Create hierarchical parsimonious interaction model. Starting with a interaction model, and making sure that all models are hierarchical, optimise the model by removing only the statistically insignificant terms. Keep a note of the terms removed and the $Q^2$ and $R^2$ values.


In [None]:
input_selector = [0, 1, 2, 3, 9, 10]

dataset = (
    doenut.data.ModifiableDataSet(sat_inputs_orig, responses)
    .filter(input_selector)
    .scale()
)

model = doenut.models.AveragedModel(
    dataset, scale_run_data=True, drop_duplicates="no"
)

r2, q2 = model.r2, model.q2

print(f"R2 is {r2}, Q2 is {q2}")
doenut.plot.plot_summary_of_fit_small(r2, q2)
doenut.plot.coeff_plot(
    model.coeffs,
    labels=list(dataset.get().inputs.columns),
    errors="p95",
    normalise=True,
)


15 terms so 14 DoF

Starting from square model

| No. of terms | DoF   | term removed | factor removed | $R^2$  |  $Q^2$ |
|--------------|-------|--------------|----------------|--------|--------|
| 10           | 4     |              |                | 0.811  |  -1.79 |
| 9            | 5     |      12      | `Conc.*Add.`   | 0.813  | 0.0863 |
| 8            | 6     |      13      | `'Spin*Add.'`  | 0.798  | -0.555 |
| 7            | 7     |      11      | `Conc*Spin.`   | 0.777  | 0.0133 |
| 6            | 8     |      8       | `Donor*Conc.`  | 0.760  | 0.310  | 

this is the model with no statistically insignificant terms.

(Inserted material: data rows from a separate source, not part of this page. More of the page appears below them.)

-- ==== Sys2Proof/Tests/Slice0.lean ====
section
/-! SUPPORT. Small tests: the well-formedness checks, the encodings written out bit by bit, one step of every command
on the vectors of 95_test_vectors.md, the register window, and a witness for every statement with hypotheses. -/

open Sys2Proof Sys2Proof.Machine

namespace Sys2Proof.Tests

/-! ### Helpers -/

/-- A small legal instance: SECRET_CAP 32, KEY_CAP 20. -/
def small (b : Backend) : Params := { secretCap := 32, backend := b }

/-- The registers after reset with the secret string `s` presented and KEY all 0xAA. -/
def regsWith (s : List Byte) : Regs :=
  { Regs.afterReset (small .internal) 0 with
    secret := s ++ List.replicate (32 - s.length) 0
    secretLen := BitVec.ofNat 32 s.length
    key := List.replicate 20 0xAA }

/-- An idle machine with the secret string `s`. -/
def idle (s : List Byte) : State := { State.reset with params := small .internal, regs := regsWith s }

/-- An idle machine with a time, a window and the secret string `s`. -/
def timed (s : List Byte) (ms : BitVec 64) (w : Word) : State :=
  { idle s with regs := { regsWith s with timeLo := loWord ms, timeHi := hiWord ms, window := w } }

/-- An idle machine with the key `k` and the message `m`. -/
def keyed (k : List Byte) (m : Vector Byte 8) : State :=
  { idle [] with regs := { regsWith [] with
      key := k ++ List.replicate (20 - k.length) 0, keyLen := BitVec.ofNat 32 k.length, msg := m } }

/-- An idle machine with the digest `d`. -/
def digested (d : Vector Byte 20) : State := { idle [] with regs := { regsWith [] with digest := d } }

/-- The same machine with an EXTERNAL library whose next answer is `b`. -/
def library (b : Bool) (s : State) : State :=
  { s with params := small .external, outside := { s.outside with library := [b] } }

/-- The same machine with these host actions to come. -/
def facing (s : State) (es : List HostEvent) : State := withInputs s es

/-- The same machine running `op` with `n` steps to go. -/
def running (op : Op) (n : Nat) (s : State) : State := { s with seq := .run op n, status := s.status.accepted }

/-- What `f` sees in a next state. -/
def after {α : Type} (o : Host.Outcome State Fault Refusal) (f : State → α) : Option α :=
  match o with
  | .next t => some (f t)
  | .fault _ | .refused _ => none

/-- "JBSW-Y3DP" -/
def jbsw : List Byte := [0x4A, 0x42, 0x53, 0x57, 0x2D, 0x59, 0x33, 0x44, 0x50]

/-- "MZXW6===" -/
def mzxw : List Byte := [0x4D, 0x5A, 0x58, 0x57, 0x36, 0x3D, 0x3D, 0x3D]

/-- "GEZDGNBVGY3TQOJQGEZDGNBVGY3TQOJQ" -/
def rfcSecret : List Byte :=
  [0x47, 0x45, 0x5A, 0x44, 0x47, 0x4E, 0x42, 0x56, 0x47, 0x59, 0x33, 0x54, 0x51, 0x4F, 0x4A, 0x51,
    0x47, 0x45, 0x5A, 0x44, 0x47, 0x4E, 0x42, 0x56, 0x47, 0x59, 0x33, 0x54, 0x51, 0x4F, 0x4A, 0x51]

/-- "12345678901234567890" -/
def rfcKey : List Byte :=
  [0x31, 0x32, 0x33, 0x34, 0x35, 0x36, 0x37, 0x38, 0x39, 0x30, 0x31, 0x32, 0x33, 0x34, 0x35, 0x36, 0x37, 0x38, 0x39, 0x30]

/-- The digest of RFC 6238 at T = 59 (95_test_vectors.md 1.1). -/
def rfcDigest : List Byte :=
  [0x75, 0xA4, 0x8A, 0x19, 0xD4, 0xCB, 0xE1, 0x00, 0x64, 0x4E, 0x8A, 0xC1, 0x39, 0x7E, 0xEA, 0x74, 0x7A, 0x2D, 0x33, 0xAB]

/-! ### WellFormed: every check refuses an ill-formed term -/

theorem test_wf_params_refuses_7 : Params.wf { secretCap := 7, backend := .internal } = false := by decide
theorem test_wf_params_refuses_257 : Params.wf { secretCap := 257, backend := .external } = false := by decide
theorem test_wf_params_accepts_bounds :
    Params.wf { secretCap := 8, backend := .internal } = true ∧
      Params.wf { secretCap := 256, backend := .external } = true := by decide
theorem test_wf_access_refuses_narrow :
    Access.wf { dir := .read, width := .half, offset := 0x008, data := 0 } = false := by decide
theorem test_wf_access_refuses_misaligned :
    Access.wf { dir := .read, width := .word, offset := 0x00A, data := 0 } = false := by decide
theorem test_wf_reg_refuses_past_the_buffers :
    Reg.wf (small .internal) (.key 20) = false ∧ Reg.wf (small .internal) (.secret 32) = false := by decide
theorem test_wf_event_refuses_bad_access :
    HostEvent.wf (.access { dir := .write, width := .byte, offset := 0, data := 0 }) = false := by decide
theorem test_wf_line_refuses_misaligned_offset : AsmLine.wf (small .internal) (.rd 0x002) = false := by decide
theorem test_wf_line_refuses_long_secret :
    AsmLine.wf (small .internal) (.setsecret (List.replicate 33 0x41)) = false := by decide
theorem test_wf_every_command : ∀ i : Instr, i.wf = true := by intro i; cases i <;> decide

It's heirarchical. 

The Q2 is better than the main effects only model, but not as good as the square terms. 

## Task 4: Combine data from both experiments and train a parsimonious model
### Loading the second dataset

In [None]:
df = pd.read_csv("data/solar_cells_2.csv")
df

In [None]:
inputs_2 = pd.DataFrame(
    {
        "Donor %": [float(x) for x in df.iloc[1:-1, 1]],
        "Conc.": [float(x) for x in df.iloc[1:-1, 2]],
        "Spin": [float(x) for x in df.iloc[1:-1, 3]],
    }
)
inputs_2

In [None]:
responses_2 = pd.DataFrame({"PCE": [float(x) for x in df["PCE"][1:-1]]})
responses_2

In [None]:
inputs[["Donor %", "Conc.", "Spin"]]

### Building a combined dataset

In [None]:
new_inputs = pd.concat(
    [inputs[["Donor %", "Conc.", "Spin"]], inputs_2], axis=0
)
new_responses = pd.concat([responses, responses_2], axis=0)

In [None]:
new_inputs

In [None]:
sat_source_list = []
source_list = []
sat_inputs_2, sat_source_list = doenut.add_higher_order_terms(
    new_inputs, add_squares=True, add_interactions=True, column_list=[]
)

### Saturated model: 9 terms

In [None]:
input_selector = [0, 1, 2, 3, 4, 5, 6, 7, 8]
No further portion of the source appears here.